A simple query to grab every URL event with ".com" in the BBOT data field would look like this: MATCH (u:URL) WHERE u.data contains ".com" RETURN u

In this query the following can be identified: - Within the MATCH statement "u" is a variable and can be any value needed by the user while the "URL" label is a direct relationship to the BBOT event type. - The WHERE statement allows the query to filter on any of the BBOT event properties like data, tag, or even the label itself. - The RETURN statement is a general presentation of the whole URL event but this can be narrowed down to present any of the specific properties of the BBOT event (RETURN u.data, u.tags).
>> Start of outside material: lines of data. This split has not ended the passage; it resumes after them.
/-- Packing, rows of a tile and columns (R251). -/
def packFactor (h : Hart) : Nat := 2 ^ h.vc.ashape.pk.toNat
def tileRows (h : Hart) : Nat := 64 * packFactor h
def columns (h : Hart) : Nat := h.vc.ashape.cols.toNat

/-- VILL, and VL above the capacity of an entry (R202). -/
def configRefusal (h : Hart) (ks : List FEnt) : Option (Nat × Word) :=
  (failing (h.vc.vtype.toNat.testBit 63 = true) 0x0003 h.vc.vtype).or
    (failing (∃ k ∈ ks, fmtValid (entry h k) = true ∧ capOf h (fmt h k).n < vlOf h) 0x0003 (word (vlOf h)))

/-- The value and mark of a refused entry (R89); the latch of a tile counts as entry 15 (R258). -/
def entryValue (k : Nat) (disallowed : Bool) : Word := word (k + (if disallowed then 16 else 0) : Nat)

/-- A row form: mrow and mslide with their fields (R259). -/
def rowForm : Instr → Option RowForm
  | .mrow vd a w sc fa fc k => some { vd := vd, vs1 := a, wt := w, sc := sc, fa := fa, fc := fc, msk := k, slide := false, acc := false }
  | .mrowAcc vd a w sc fa fc k => some { vd := vd, vs1 := a, wt := w, sc := sc, fa := fa, fc := fc, msk := k, slide := false, acc := true }
  | .mslide vd a w fa fc k => some { vd := vd, vs1 := a, wt := w, sc := none, fa := fa, fc := fc, msk := k, slide := true, acc := false }
  | .mslideAcc vd a w fa fc k => some { vd := vd, vs1 := a, wt := w, sc := none, fa := fa, fc := fc, msk := k, slide := true, acc := true }
  | _ => none

/-- A block-scaled format that the array admits (R257). -/
def arrayPair (f : Fmt) : Prop := (f.n = 8 ∧ f.blk = 1) ∨ (f.n = 4 ∧ f.blk = 2)

/-- The format a tile was loaded under. -/
def tileFmt (h : Hart) (w : TReg) : Fmt := parseFmt h.vf.td[w.val]

/-- The accumulation is of integers without block scaling (R103, R258). -/
def integers (h : Hart) (fa : FEnt) (f : Fmt) : Prop :=
  ((fmt h fa).isInt = true ∧ (fmt h fa).blk = 0) ∧ f.isInt = true ∧ f.blk = 0

/-- The number of result rows (R260). -/
def resultRows (h : Hart) (m : RowForm) : Nat :=
  if m.slide then (if tileRows h ≤ vlOf h then vlOf h - tileRows h + 1 else 0) else vlOf h / tileRows h

/-- The refusals of a row form, in the order of R269. -/
noncomputable def rowRefusal (h : Hart) (m : RowForm) : Option (Nat × Word) :=
  open Classical in
  let fa := fmt h m.fa
  let w := tileFmt h m.wt
  let fc := fmt h m.fc
  [failing (h.vc.mode.st ≠ 2) 0x0012 (modeValue h), configRefusal h [m.fa, m.fc],
   failing (fmtValid (entry h m.fa) = false) 0x0004 (entryValue m.fa.val false),
   failing (fa.n * packFactor h ≠ 16) 0x0004 (entryValue m.fa.val true),
   failing (fmtValid h.vf.td[m.wt.val] = false) 0x0004 (entryValue 15 false),
   failing (w.n ≠ fa.n) 0x0004 (entryValue m.fa.val true),
   failing (fa.blk ≠ 0 ∧ ¬ (m.sc.isSome = true ∧ arrayPair fa)) 0x0004 (entryValue m.fa.val true),
   failing (w.blk ≠ 0 ∧ ¬ (m.sc.isSome = true ∧ arrayPair w)) 0x0004 (entryValue 15 true),
   failing (fmtValid (entry h m.fc) = false) 0x0004 (entryValue m.fc.val false),
   failing (¬ (if integers h m.fa w then fc.isInt = true ∧ fc.n = 32
      else fc.s = 1 ∧ fc.ew = 8 ∧ fc.fw = 23 ∧ fc.bias = 127 ∧ fc.spv = 0 ∧ fc.blk = 0)) 0x0004 (entryValue m.fc.val true),
   groupRefusal h (m.vd.val, 8, 1), groupRefusal h (m.vs1.val, 14, 1),
   failing (sharesGroup h m.vd.val 1 m.vs1.val 1 = true ∨ ∃ q, m.sc = some q ∧
      ((m.vd.val ≤ q.stream.val ∧ q.stream.val < m.vd.val + groupSize h)
        ∨ (m.vd.val ≤ q.stat.val ∧ q.stat.val < m.vd.val + groupSize h))) 0x0001 8,
   failing (m.slide = false ∧ vlOf h % tileRows h ≠ 0) 0x0003 (word (vlOf h)),
   failing (m.slide = true ∧ capOf h fc.n < resultRows h m * columns h) 0x0003 (word (vlOf h)),
   failing (h.vc.mode.chn = true ∧ (m.slide = true ∨ (m.acc = true ∧ h.vc.ashape.cpos ≠ 0))) 0x0013 6].findSome? id

/-- A value under its block scale where its format has one. -/
def maybeScaled (f : Fmt) (scale : Option Nat) (c : Nat) : WVal :=
  match scale with
  | some b => if f.blk = 0 then fdecode f c else scaledVal f b c
  | none => fdecode f c

/-- The stream operand of row r, position k, and the stationary operand of row k, column c (R257, R259). -/
def streamAt (h : Hart) (m : RowForm) (r k : Nat) : WVal :=
  let f := fmt h m.fa
  let x := if m.slide then r + k else r * tileRows h + k
  maybeScaled f (m.sc.map (fun q => getBits (vreg h q.stream.val) (8 * scaleByte h f m.vs1.val x) 8)) (elem h m.vs1.val x f.n)

def tileAt (h : Hart) (m : RowForm) (k c : Nat) : WVal :=
  let f := tileFmt h m.wt
  maybeScaled f (m.sc.map (fun q => getBits (vreg h q.stat.val) (8 * (k / f.blkLen * columns h + c)) 8))
    (getBits h.vf.w[m.wt.val] ((k * columns h + c) * f.n) f.n)

/-- One group: the exact sum of its products is added to the partial with one rounding, or modulo 2^32 (R102, R103). -/
noncomputable def groupStep (int : Prop) (p : Nat × Flags) (l : List (WVal × WVal)) : Nat × Flags :=
  open Classical in
  if int then
    (((p.1 : Int) + (l.map (fun q => wInt q.1 * wInt q.2)).sum) % (2 : Int) ^ 32 |>.toNat, p.2)
  else
    let g := l.foldl (fun a q => (addW false a (mulW q.1 q.2).1).1) (.zero false)
    match (addW false (fdecode fp32 p.1) g).1 with
    | .nan _ => (0x7FC00000, p.2 ||| fINVALID)
    | .zero z => ((fencode fp32 (.zero z) 0 0).1, p.2 ||| (fencode fp32 (.zero z) 0 0).2)
    | .inf z => ((fencode fp32 (.inf z) 0 0).1, p.2 ||| (fencode fp32 (.inf z) 0 0).2)
    | .fin z a e st => ((fencode fp32 (.fin z a e st) 0 0).1, p.2 ||| (fencode fp32 (.fin z a e st) 0 0).2)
The following are a few recommended queries to get started with:

// Get all "in-scope" DNS Nodes and return just data and tags properties
MATCH (n:DNS_NAME)
WHERE "in-scope" IN n.tags
RETURN n.data, n.tags
// Get the count of labels/BBOT events in the Neo4j Database
MATCH (n)
RETURN labels(n), count(n)
// Get a graph of open ports associated with each domain
MATCH z = ((n:DNS_NAME) --> (p:OPEN_TCP_PORT))
RETURN z
// Get all domains and IP addresses with open TCP ports
MATCH (n) --> (p:OPEN_TCP_PORT)
WHERE "in-scope" in n.tags and (n:DNS_NAME or n:IP_ADDRESS)
WITH *, TAIL(SPLIT(p.data, ':')) AS port
RETURN n.data, collect(distinct port)
// Clear the database
MATCH (n) DETACH DELETE n

This is not an exhaustive list of clauses, filters, or other means to use cypher and should be considered a starting point. To build more advanced queries consider reading Neo4j's Cypher documentation.

Additional note: these sample queries are dependent on the existence of the data in the target neo4j database.